**EXERCISE OBJECTIVE**.
Please repeat the lines below, exactly and only, from the one that holds "if p.bad ||" through the one that holds "let s1 := s.updPort p.pkg q (fun t".

**RAW DATA**.
/-- JSUS answers WAIT: the task leaves the context, and its continuation waits at the counter (R237). -/
def leaveTask (s : State) (pa : Nat) : State :=
  let c := s.cur
  let v := s.me
  let s1 := suspendAt s pa ⟨v.pc.toNat, v.framep.toNat, v.nt, 0, true⟩ v.rcbp.toNat
  nextTask (enter (leavePair (s1.upd (fun w => { w with saved := none })) c) c .wmsg) c

/-- JSUS answers ZERO: SAVED ← 0 in the frame's header, and the SYNC goes on with its registers intact (R237). -/
def clearSaved (s : State) : Except Stop State := do
  let c := s.cur
  let va := s.me.framep.toNat + 0x38
  let (s1, n) ← readWord (translateFor c) c s.me.user s va 8
  let s2 ← writeWord (translateFor c) c s.me.user s1 va 8 ({ FrameFlags.of n with saved := false }).word
  pure (s2.upd (fun w => { w with saved := none }))

/-- The join of SYNC, SYNCC and TEND, and what follows its completion at the counter's address (R237): in one turn the counter is read
and, unless it is zero, the task saved; in the next JSUS acts, which may find the children ended meanwhile. -/
def syncJoin (s : State) (rest : State → Nat → Except Stop State) : Except Stop State := do
  let c := s.cur
  let complete (t : State) (pa : Nat) : Except Stop State := rest (acquireCaches t c (joinScopeOf s c)) pa
  match s.me.saved with
  | some pa =>
    let (s1, r) ← contextOp s c pa .jsus
    if r = .zero then complete (← clearSaved s1) pa else pure (leaveTask s1 pa)
  | none =>
    let s0 ← settle s
    let (s1, pa) ← locateCounter translate s0 true s.me.user s.me.ownjc.toNat
    let s2 ← atCounter (.issue c) s1 c pa
    if (readCounter s2 pa).count ≠ 0 then saveTask s2 pa else complete s2 pa

def execSync (s : State) : Answer := finish s (syncJoin s (fun t _ => .ok t.advance))

def execSyncc (a : GOne) (s : State) : Answer :=
  finish s (do
    s.me.checkG 0 a.x
    syncJoin s (fun t pa => do
      let old := (readCounter t pa).cas
      let (u, _) ← contextOp t t.cur pa .jcas
      pure (putReply u pa a.x (w64 old)).advance))

def execSyncq (a : GOne) (s : State) : Answer :=
  finish s (do
    s.me.checkG 0 a.x
    let (s0, pa) ← locateCounter translate s false s.me.user s.me.ownjc.toNat
    let s1 ← atCounter (.issue s.cur) s0 s.cur pa
    pure (putReply s1 pa a.x (w64 (s.me.deque.length * 2 ^ 56 + (readCounter s1 pa).word))).advance)

/-! Ending a task. -/

/-- The death of FRAME reason 8 at a TEND (R239). -/
def tendDeath (v : Ctx) : Death :=
  { cause := Cause.frame.code, einfo := 8, eva := 0, async := false, dbl := false, notrap := false, purged := false, abort := false,
    detail := 0, atTend := true, quiet := false, stage := 0, stores := [], tbm := 0, time := 0, next := v.pc }

/-- The context receives RESUME and takes the parent's continuation (R225, R239). -/
def takeResume (s : State) (c pa frame : Nat) : State :=
  ((block (unsuspend s pa).1 c .wmsg .none).updCtx c (fun v => { v with holding := some frame })).next (.resumeContinuation c)

/-- The scope joining a context and the home of a counter (R239): `.sy` for one in another package. -/
def counterScope (c pa : Nat) : Scope := joinArcade (ctxStall c) (counterArcade pa)

/-- PARJC with bit 63 names a counter in another package (R224, R431). -/
def remoteCounter (parjc : Word) : Option Nat := if bitOf parjc.toNat 63 then some (parjc.toNat % 2 ^ 56) else none

/-- A JDEC or JDEAD for a counter in another package, or in the own one (R431). -/
def sendCounterOp (s : State) (c pa : Nat) (dead : Bool) : State :=
  if pkgOf pa = ctxPkg c then s.cause (.remoteCounterOp pa dead)
  else sendMessage s (ctxHall c) (targetHall pa) 0 (s.ctx c).ttag.toNat (.counter pa dead (some c)) (leBytes 8 pa)
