/-! Packets on a link (R409, R424, R425). -/

/-- Flits of a packet (R409). -/
def Packet.flits (p : Packet) : Nat := 2 + p.f / 32

/-- The header flit (Table 21-2), with the key epoch and the counter value that a link gives it. -/
def Packet.headerFlit (p : Packet) (kep : Bool) (flitc : Nat) : Nat :=
  let src := streamSrc p.stream
  let dst := streamDst p.stream
  hallPkg dst + dst % 4 * 2 ^ 13 + hallPkg src * 2 ^ 15 + src % 4 * 2 ^ 28 + streamClass p.stream * 2 ^ 30 + p.seq % 2 ^ 32 * 2 ^ 32 +
    p.stripe % 256 * 2 ^ 64 + p.frag % 32 * 2 ^ 72 + (p.k - 1) % 16 * 2 ^ 77 + p.m % 8 * 2 ^ 81 + p.fsz % 4 * 2 ^ 84 +
    p.pcls % 4 * 2 ^ 86 + (if kep then 2 ^ 88 else 0) + p.res0 % 2 ^ 7 * 2 ^ 89 + (p.length - 1) % 2 ^ 14 * 2 ^ 96 +
    p.res0 / 2 ^ 7 % 2 ^ 18 * 2 ^ 110 + flitc % 2 ^ 64 * 2 ^ 128 + p.tag % 2 ^ 32 * 2 ^ 192

/-- What a receiver discards a packet for (R409). -/
def Packet.bad (p : Packet) : Bool :=
  p.res0 != 0 || p.fsz == 3 || decide (p.k + p.m ≤ p.frag) || decide (stripeCount p.length p.k p.f ≤ p.stripe)

/-- A packet sealed for a link direction, and opened at its other end: the payload, where the tag is right (R424). -/
def sealPacket (p : Packet) (id key : Nat) (kep : Bool) (flitc : Nat) : List Nat × List Nat :=
  gcmSeal key (natBytes 4 id ++ natBytes 8 flitc) (natBytes 32 (p.headerFlit kep flitc)) (p.data.map BitVec.toNat)
def openPacket (p : Packet) (id key : Nat) (kep : Bool) (flitc : Nat) (sealed : List Nat × List Nat) : Option (List Byte) :=
  (gcmOpen key (natBytes 4 id ++ natBytes 8 flitc) (natBytes 32 (p.headerFlit kep flitc)) sealed.1 sealed.2).map
    (fun l => l.map (BitVec.ofNat 8))

/-- The key and counter of the next packet of a transmitter: a pending key is taken at the packet boundary; `none` when the counter is
exhausted. -/
def nextCounter (t : Port) (n : Nat) : Option Port :=
  match t.pending with
  | some k => some { t with key := k, pending := none, kep := !t.kep, txCount := 0 }
  | none => if 2 ^ 64 - 2 < t.txCount + n - 1 then none else some t

/-- The receiver takes a packet that authenticates under the key of its epoch and whose counter is fresh: the port, the payload. -/
def acceptPacket (r : Port) (p : Packet) (id : Nat) (kep : Bool) (flitc : Nat) (sealed : List Nat × List Nat) : Option (Port × List Byte) :=
  let r' : Port := if kep = r.rxKep then r
    else { r with rxKey := r.rxPending.getD r.rxKey, rxPending := none, rxKep := kep, rxMin := 0 }
  if p.bad || decide (flitc < r'.rxMin) then none
  else (openPacket p id r'.rxKey kep flitc sealed).map (fun bs => ({ r' with rxMin := flitc + 1 }, bs))
/-- A receiver has discarded a packet (Table 21-6). -/
def countAuthf (s : State) (pkg q : Nat) : State := s.updPort pkg q (fun r => { r with authf := min (r.authf + 1) 0xFFFF })

/-! FRAGMENT_HOP. -/

/-- A packet that cannot move goes behind the others, and tries again. -/
def delayPacket (s : State) (i : Nat) (p : Packet) : State :=
  { removePacket s i with packets := (removePacket s i).packets ++ [p] }.cause (.fragmentHop 0)

/-- No port of the direction is up, or the package does not exist: the fragment is lost, SLOTDROP of hall 0 counts (R412). -/
def dropAtNode (s : State) (i : Nat) (p : Packet) : State :=
  afterLoss (updCounters (removePacket s i) (4 * p.pkg) (fun k => { k with slotdrop := k.slotdrop + 1 })) p

/-- A packet takes one hop through port `q` (R412, R414, R424). -/
def hopThrough (s : State) (i : Nat) (p : Packet) (dir q : Nat) (detour : Bool) : State :=
  let dst := neighbour s p.pkg dir
  let rq := farPort q
  match nextCounter (s.port p.pkg q) p.flits with
  | none =>
    let s1 := s.updPort p.pkg q (fun t => { t with state := 2, keyexh := true })
    delayPacket (s1.updPkg p.pkg (fun k => { k with log := k.log ++ [.keyExh q] })) i p
  | some t =>
    if freeBuffers s dst rq (streamClass p.stream) < buffersNeeded p dir then delayPacket s i p
    else
      let s1 := s.updPort p.pkg q (fun _ => { t with txCount := t.txCount + p.flits })
      let id := Config.linkId p.pkg q
      match acceptPacket (s1.port dst rq) p id t.kep t.txCount (sealPacket p id t.key t.kep t.txCount) with
      | none => afterLoss (removePacket (countAuthf s1 dst rq) i) p
      | some (r, bs) =>
        let p' : Packet := { p with pkg := dst, port := some rq, hop := p.hop + 1, detoured := p.detoured || detour, data := bs }
        { s1.updPort dst rq (fun _ => r) with packets := s1.packets.set i p' }.cause (.fragmentHop 0)
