/-- Cell (i, j) of an fa56 pairing. -/
def cellFloat (a b : Operand) (g : Nat) (acc : BitVec 56) (i j : Nat) : Flagged (BitVec 56) :=
  (groups a.k g).foldl (fun r ks =>
    let fs := ks.map (fun k => [fmtValue a.fmt (a.code i k), a.factor i k, fmtValue b.fmt (b.code j k), b.factor j k])
    let x := accAdd56 r.val (fs.any (fun l => l.any FVal.isNan)) (fs.map prodOf)
    ⟨x.val, r.flags ||| x.flags⟩) ⟨acc, 0⟩

/-- Cell (i, j) of a q56 pairing. -/
def cellInt (a b : Operand) (g : Nat) (acc : BitVec 56) (i j : Nat) : Flagged (BitVec 56) :=
  (groups a.k g).foldl (fun r ks =>
    let sum := ks.foldl (fun t k => t + q56Elem a.fmt (a.code i k) * q56Elem b.fmt (b.code j k)) (0 : Int)
    let x := accAddQ r.val sum
    ⟨x.val, r.flags ||| x.flags⟩) ⟨acc, 0⟩

/-- An element of an MMAM operand as a moment, its scale applied, its variance checked (R201, R183). -/
def tileMoment (o : Operand) (line k : Nat) : Flagged Moment × Bool :=
  if o.fmt = .m64 then
    let m := decodeMoment (o.code line k)
    if m.mean.isNan then (⟨⟨.nan, plusZero⟩, 0⟩, true)
    else
      let v := runSteps (fixVar m.var)
      (⟨⟨m.mean, v.val⟩, v.flags⟩, false)
  else
    let x := fmtValue o.fmt (o.code line k)
    let f := o.factor line k
    (⟨⟨(FVal.mul x f).val, plusZero⟩, 0⟩, x.isNan || f.isNan)

/-- Cells (i, j) of both banks (R201). -/
def cellMoment (a b : Operand) (acc0 acc1 : BitVec 56) (i j : Nat) : Flagged (BitVec 56 × BitVec 56) :=
  (groups a.k 16).foldl (fun r ks =>
    let es := ks.map (fun k => (tileMoment a i k, tileMoment b j k))
    let nan := es.any (fun e => e.1.2 || e.2.2)
    let nv := es.foldl (fun f e => f ||| e.1.1.flags ||| e.2.1.flags) (0 : FlagSet)
    let s0 := es.map (fun e => prodOf [e.1.1.val.mean, e.2.1.val.mean])
    let s1 := es.flatMap (fun e =>
      let x := e.1.1.val
      let y := e.2.1.val
      [prodOf [x.mean, x.mean, y.var], prodOf [y.mean, y.mean, x.var], prodOf [x.var, y.var]])
    let c0 := accAdd56 r.val.1 nan s0
    let c1 := accAdd56 r.val.2 nan s1
    ⟨(c0.val, c1.val), r.flags ||| nv ||| c0.flags ||| c1.flags⟩) ⟨(acc0, acc1), 0⟩

/-- The cells of a 64 × 64 block computed by `f` inside rows × cols, the others as they are. -/
def blockCells {α : Type} (rows cols : Nat) (f : Nat → Nat → Flagged α) (keep : Nat → α) : Array (Flagged α) :=
  ((List.range 4096).map (fun i =>
    if decide (i / 64 < rows) && decide (i % 64 < cols) then f (i / 64) (i % 64) else ⟨keep i, 0⟩)).toArray

def arrayFlags {α : Type} (l : Array (Flagged α)) : FlagSet := l.foldl (fun f x => f ||| x.flags) 0

/-- An MMA writes its bank (R164): the flags. -/
def runMmaOn (s : State) (k : Nat) (x : Cmd) (zero : Bool) (a b : Operand) : State × FlagSet :=
  let v := s.stall k
  let cells := bankCells v x.pair x.bank
  let g := groupSize a.fmt b.fmt
  let old (i : Nat) : BitVec 56 := cells.getD i 0
  let start (i : Nat) : BitVec 56 := if zero then 0 else old i
  let cell (i j : Nat) : Flagged (BitVec 56) :=
    if (v.pair x.pair).mode x.bank then cellInt a b g (start (64 * i + j)) i j else cellFloat a b g (start (64 * i + j)) i j
  let new := blockCells a.lines b.lines cell old
  (s.updStall k (fun w => setBank w x.pair x.bank (fun i => (new.getD i ⟨0, 0⟩).val)), arrayFlags new)

/-- An MMAM writes both banks (R201). -/
def runMmamOn (s : State) (k : Nat) (x : Cmd) (a b : Operand) : State × FlagSet :=
  let v := s.stall k
  let c0 := bankCells v x.pair 0
  let c1 := bankCells v x.pair 1
  let new := blockCells a.lines b.lines
    (fun i j => cellMoment a b (c0.getD (64 * i + j) 0) (c1.getD (64 * i + j) 0) i j) (fun i => (c0.getD i 0, c1.getD i 0))
  (s.updStall k (fun w =>
      setBank (setBank w x.pair 0 (fun i => (new.getD i ⟨(0, 0), 0⟩).val.1)) x.pair 1 (fun i => (new.getD i ⟨(0, 0), 0⟩).val.2)),
    arrayFlags new)

/-! Solvers (R176 to R178). Tiles lie in windows; a matrix is its elements row by row. -/

/-- A matrix as read: elements by row and column. -/
structure Mat where
  cols : Nat
  elems : Array FVal

def Mat.get (m : Mat) (r c : Nat) : FVal := m.elems.getD (r * m.cols + c) plusZero
def Mat.set (m : Mat) (r c : Nat) (x : FVal) : Mat := { m with elems := m.elems.set! (r * m.cols + c) x }

/-- A matrix from the elements that `need` selects, in logical order; the others are read by no step. -/
def matOf (t : Tile) (need : Nat → Nat → Bool) (es : Array Nat) : Mat :=
  let idx := (List.range t.rows).flatMap (fun r => ((List.range t.cols).filter (need r)).map (fun c => r * t.cols + c))
  ⟨t.cols, (idx.zip es.toList).foldl (fun m e => m.set! e.1 (fp32.decode e.2)) (Array.replicate (t.rows * t.cols) plusZero)⟩

/-- An element written in place. -/
def putElem (s : State) (c : Nat) (t : Tile) (r col : Nat) (x : FVal) : State :=
  match windowPa c (t.addr r col) with
  | some pa => writeHome s 0 pa (leBytes 4 (fp32.encode x))
  | none => s
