-- ==== Sys2Proof/Machine/Slices.lean ====
section
/-! DEFINITION. Gangs time-sliced across packages (R435 to R438). -/

namespace Sys2Proof.Machine

/-- A package's record of a slice. -/
def State.slice (s : State) (pkg slid : Nat) : Option Slice := (s.pkg pkg).slices.find? (fun x => x.desc.slid == slid)
def State.updSlice (s : State) (pkg slid : Nat) (f : Slice → Slice) : State :=
  s.updPkg pkg (fun p => { p with slices := p.slices.map (fun x => if x.desc.slid = slid then f x else x) })
def State.dropSlice (s : State) (pkg slid : Nat) : State :=
  s.updPkg pkg (fun p => { p with slices := p.slices.filter (fun x => x.desc.slid != slid) })

/-- The slice as its coordinator holds it. -/
def coordinated (s : State) (slid : Nat) : Option Slice :=
  s.pkgs.findSome? (fun e => e.2.slices.find? (fun x => x.desc.slid == slid && x.coordinator == e.1))

/-- The packages a descriptor names, and the entry of one. -/
def slicePkgs (d : SliceDescriptor) : List Nat := (d.entries.map (·.pkg)).dedup
def entryOf (d : SliceDescriptor) (pkg : Nat) : Option SliceEntry := d.entries.find? (fun e => e.pkg == pkg)
/-- GRACE and the count are in range (R435). -/
def validSlice (d : SliceDescriptor) : Bool :=
  10000 ≤ d.grace && d.grace ≤ 10 ^ 9 && 1 ≤ d.entries.length && d.entries.length ≤ 8192

def newSlice (pkg : Nat) (d : SliceDescriptor) : Slice := ⟨d, pkg, 1, [], [], [], [], [], []⟩

/-- SLICE (R435): the package coordinates, and sends PREPARE. -/
def execSlice (pkg : Nat) (descriptor : SliceDescriptor) (s : State) : Answer :=
  if !validSlice descriptor || (s.slice pkg descriptor.slid).isSome then .next s
  else
    let s1 := s.updPkg pkg (fun p => { p with slices := p.slices ++ [newSlice pkg descriptor] })
    .next ((slicePkgs descriptor).foldl (fun t q => sendSlice t pkg q (.slicePrepare q descriptor.slid)) s1)

/-- The incoming region of a slice is admitted (R253, R435), its RCB read under the PTBR of the outgoing one (log entry 94). -/
def admitIncoming (s : State) (pkg : Nat) (e : SliceEntry) : State :=
  match s.region pkg e.outgoing with
  | none => s
  | some out =>
    let tr := regionTranslator out pkg
    let place : Except Stop (State × Place) := do
      if e.incoming % 256 ≠ 0 ∨ 64 ≤ (s.pkg pkg).waitlist.length then throw badObject
      let s1 ← checkSpan tr (devAcc true false) s e.incoming 256
      let (s2, l) ← tr s1 e.incoming (devAcc true false)
      pure (s2, l.place)
    match place with
    | .error _ => s
    | .ok (s1, p) => (admitRegion s1 pkg e.incoming 0 p).1

/-- PREPARE (phase 1): READY when both regions are there and the incoming one is admitted and held in the wait list. -/
def execSlicePrepare (pkg slid : Nat) (s : State) : Answer :=
  match coordinated s slid with
  | none => .next s
  | some x =>
    match entryOf x.desc pkg with
    | none => .next s
    | some e =>
      let s0 := if (s.region pkg e.incoming).isSome then s else admitIncoming s pkg e
      let waits := ((s0.region pkg e.incoming).map (fun r => r.st == 1)).getD false
      let s1 := if waits then s0.updRegion pkg e.incoming (fun r => { r with held := true }) else s0
      let s2 := if pkg = x.coordinator ∨ (s1.slice pkg slid).isSome then s1
        else s1.updPkg pkg (fun p => { p with slices := p.slices ++ [{ newSlice x.coordinator x.desc with phase := 2 }] })
      .next (sendSlice s2 pkg x.coordinator (.sliceAnswer x.coordinator slid pkg (waits && (s.region pkg e.outgoing).isSome)))

/-- A package's part is over. -/
def endSlice (s : State) (pkg slid : Nat) : State := s.dropSlice pkg slid
/-- The coordinator has decided: a record that it keeps for no package of its own goes. -/
def decided (s : State) (pkg : Nat) (x : Slice) : State :=
  if (slicePkgs x.desc).contains pkg then s.updSlice pkg x.desc.slid (fun y => { y with phase := 5 }) else endSlice s pkg x.desc.slid

/-- The answers are in (phase 2): COMMIT when all are READY and there is time, otherwise ABORT. -/
def execSliceAnswer (pkg slid sender : Nat) (ready : Bool) (s : State) : Answer :=
  match s.slice pkg slid with
  | none => .next s
  | some x =>
    if x.coordinator ≠ pkg ∨ x.phase ≠ 1 ∨ !(slicePkgs x.desc).contains sender ∨ x.ready.contains sender ∨ x.refused.contains sender then .next s
    else
      let y : Slice := if ready then { x with ready := x.ready ++ [sender] } else { x with refused := x.refused ++ [sender] }
      let s1 := s.updSlice pkg slid (fun _ => y)
      if y.ready.length + y.refused.length < (slicePkgs y.desc).length then .next s1
      else if y.refused.isEmpty && decide (s.timeOf pkg + 100000 < y.desc.tstart) then
        .next ((slicePkgs y.desc).foldl (fun t q => sendSlice t pkg q (.sliceTstart q slid)) (s1.updSlice pkg slid (fun z => { z with phase := 3 })))
      else .next ((slicePkgs y.desc).foldl (fun t q => sendSlice t pkg q (.sliceAbort q slid)) (decided s1 pkg y))

/-- The hold on an incoming region ends. -/
def unhold (s : State) (pkg rcb : Nat) : State := s.updRegion pkg rcb (fun r => { r with held := false })

/-- ABORT: the incoming region waits as usual. -/
def execSliceAbort (pkg slid : Nat) (s : State) : Answer :=
  match s.slice pkg slid with
  | none => .next s
  | some x =>
    match entryOf x.desc pkg with
    | none => .next s
    | some e => .next ((endSlice (unhold s pkg e.incoming) pkg slid).cause (.waitlistExamine pkg))

/-- TSTART (phase 3): a request, source 1, for every bound context of the outgoing region. A region that has ended counts as
evicted (R438). -/
def execSliceTstart (pkg slid : Nat) (s : State) : Answer :=
  match s.slice pkg slid with
  | none => .next s
  | some x =>
    match entryOf x.desc pkg with
    | none => .next s
    | some e =>
      if s.timeOf pkg < x.desc.tstart then .next (s.cause (.sliceTstart pkg slid))
      else
        let cs := ((s.region pkg e.outgoing).map (fun r => r.bound.map (·.1))).getD []
        let s1 := s.updSlice pkg slid (fun y => { y with waiting := cs, rebind := [] })
        if cs.isEmpty then .next (sendSlice s1 pkg x.coordinator (.sliceReport x.coordinator slid pkg true))
        else .next ((cs.foldl (fun t c => requestContext t c 1 true slid) s1).cause (.sliceGraceExpiry pkg slid))

/-- TSTART + GRACE: LATE when a context is not freed. -/
def execSliceGraceExpiry (pkg slid : Nat) (s : State) : Answer :=
  match s.slice pkg slid with
  | none => .next s
  | some x =>
    if s.timeOf pkg < x.desc.tstart + x.desc.grace then .next (s.cause (.sliceGraceExpiry pkg slid))
    else if x.waiting.isEmpty then .next s
    else .next (sendSlice s pkg x.coordinator (.sliceReport x.coordinator slid pkg false))

/-- The reports are in (phase 4): START when every one is EVICTED, otherwise ABANDON, which Veram logs (R438). -/
def execSliceReport (pkg slid sender : Nat) (evicted : Bool) (s : State) : Answer :=
  match s.slice pkg slid with
  | none => .next s
  | some x =>
    if x.coordinator ≠ pkg ∨ x.phase ≠ 3 ∨ !(slicePkgs x.desc).contains sender ∨ x.evicted.contains sender ∨ x.late.contains sender then .next s
    else
      let y : Slice := if evicted then { x with evicted := x.evicted ++ [sender] } else { x with late := x.late ++ [sender] }
      let s1 := s.updSlice pkg slid (fun _ => y)
      if y.evicted.length + y.late.length < (slicePkgs y.desc).length then .next s1
      else if y.late.isEmpty then .next ((slicePkgs y.desc).foldl (fun t q => sendSlice t pkg q (.sliceStart q slid)) (decided s1 pkg y))
      else
        let s2 := s1.updPkg pkg (fun p => { p with log := p.log ++ [.sliceAbandon slid y.late] })
        .next ((slicePkgs y.desc).foldl (fun t q => sendSlice t pkg q (.sliceAbandon q slid)) (decided s2 pkg y))

/-- START: the incoming region is bound and released (R255 to R257); before a boot it waits (R443). -/
def execSliceStart (pkg slid : Nat) (s : State) : Answer :=
  match s.slice pkg slid with
  | none => .next s
  | some x =>
    match entryOf x.desc pkg with
    | none => .next s
    | some e =>
      let s1 := endSlice (unhold s pkg e.incoming) pkg slid
      match s1.region pkg e.incoming with
      | none => .next s1
      | some r => .next (if (s1.pkg pkg).booted ∧ r.st = 1 ∧ canBind s1 pkg r then bindRegion s1 pkg r else s1.cause (.waitlistExamine pkg))

/-- A slice's request on a context is withdrawn; a YIELD that waited for it completes (R124, R438). -/
def withdraw (slid : Nat) (s : State) (c : Nat) : State :=
  let mine (q : Request) : Bool := q.source == 1 && q.slid == slid
  if (s.ctx c).requests.any mine then
    (s.updCtx c (fun v => v.setRequests (v.requests.filter (fun q => !mine q)))).causeOnce (.evict c)
  else s

/-- A freed context of the outgoing region is bound to it again. -/
def rebindContext (s : State) (pkg : Nat) (e : Nat × Word) : State :=
  match s.region pkg e.2.toNat with
  | none => s
  | some r =>
    let v := s.ctx e.1
    if v.st != .idle || v.rcbp == e.2 then s
    else
      let s1 := s.updRegion pkg r.rcb (fun q => { q with bound := q.bound ++ [(e.1, v.rcbp)], former := q.former.filter (· != e.1) })
      (bindContext s1 e.1 r).cause (.huntRound e.1)

/-- ABANDON (R438). -/
def execSliceAbandon (pkg slid : Nat) (s : State) : Answer :=
  match s.slice pkg slid with
  | none => .next s
  | some x =>
    let s1 := x.waiting.foldl (withdraw slid) s
    .next (endSlice (x.rebind.foldl (fun t e => rebindContext t pkg e) s1) pkg slid)

/-- A named package has answered the message of the slice's phase. -/
def Slice.answeredBy (x : Slice) (sender : Nat) : Bool :=
  if x.phase = 1 then x.ready.contains sender || x.refused.contains sender else x.evicted.contains sender || x.late.contains sender

/-- A named package that has answered nothing within 10⁸ ns raises a machine check at the coordinator (R437); the slice stays in its
phase. -/
def execSliceNoAnswer (pkg slid sender : Nat) (s : State) : Answer :=
  match s.slice pkg slid with
  | none => .next s
  | some x =>
    .next (if x.coordinator = pkg ∧ (slicePkgs x.desc).contains sender ∧ (x.phase = 1 ∨ x.phase = 3) ∧ !x.answeredBy sender then
        s.updPkg pkg (fun p => { p with log := p.log ++ [.machineCheck sender] })
      else s)

end Sys2Proof.Machine
end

**SOLUTION TO THIS EXERCISE**.
  if p.bad || decide (flitc < r'.rxMin) then none
  else (openPacket p id r'.rxKey kep flitc sealed).map (fun bs => ({ r' with rxMin := flitc + 1 }, bs))
/-- A receiver has discarded a packet (Table 21-6). -/
def countAuthf (s : State) (pkg q : Nat) : State := s.updPort pkg q (fun r => { r with authf := min (r.authf + 1) 0xFFFF })

/-! FRAGMENT_HOP. -/

/-- A packet that cannot move goes behind the others, and tries again. -/
def delayPacket (s : State) (i : Nat) (p : Packet) : State :=
  { removePacket s i with packets := (removePacket s i).packets ++ [p] }.cause (.fragmentHop 0)

/-- No port of the direction is up, or the package does not exist: the fragment is lost, SLOTDROP of hall 0 counts (R412). -/
def dropAtNode (s : State) (i : Nat) (p : Packet) : State :=
  afterLoss (updCounters (removePacket s i) (4 * p.pkg) (fun k => { k with slotdrop := k.slotdrop + 1 })) p

/-- A packet takes one hop through port `q` (R412, R414, R424). -/
def hopThrough (s : State) (i : Nat) (p : Packet) (dir q : Nat) (detour : Bool) : State :=
  let dst := neighbour s p.pkg dir
  let rq := farPort q
  match nextCounter (s.port p.pkg q) p.flits with
  | none =>
    let s1 := s.updPort p.pkg q (fun t => { t with state := 2, keyexh := true })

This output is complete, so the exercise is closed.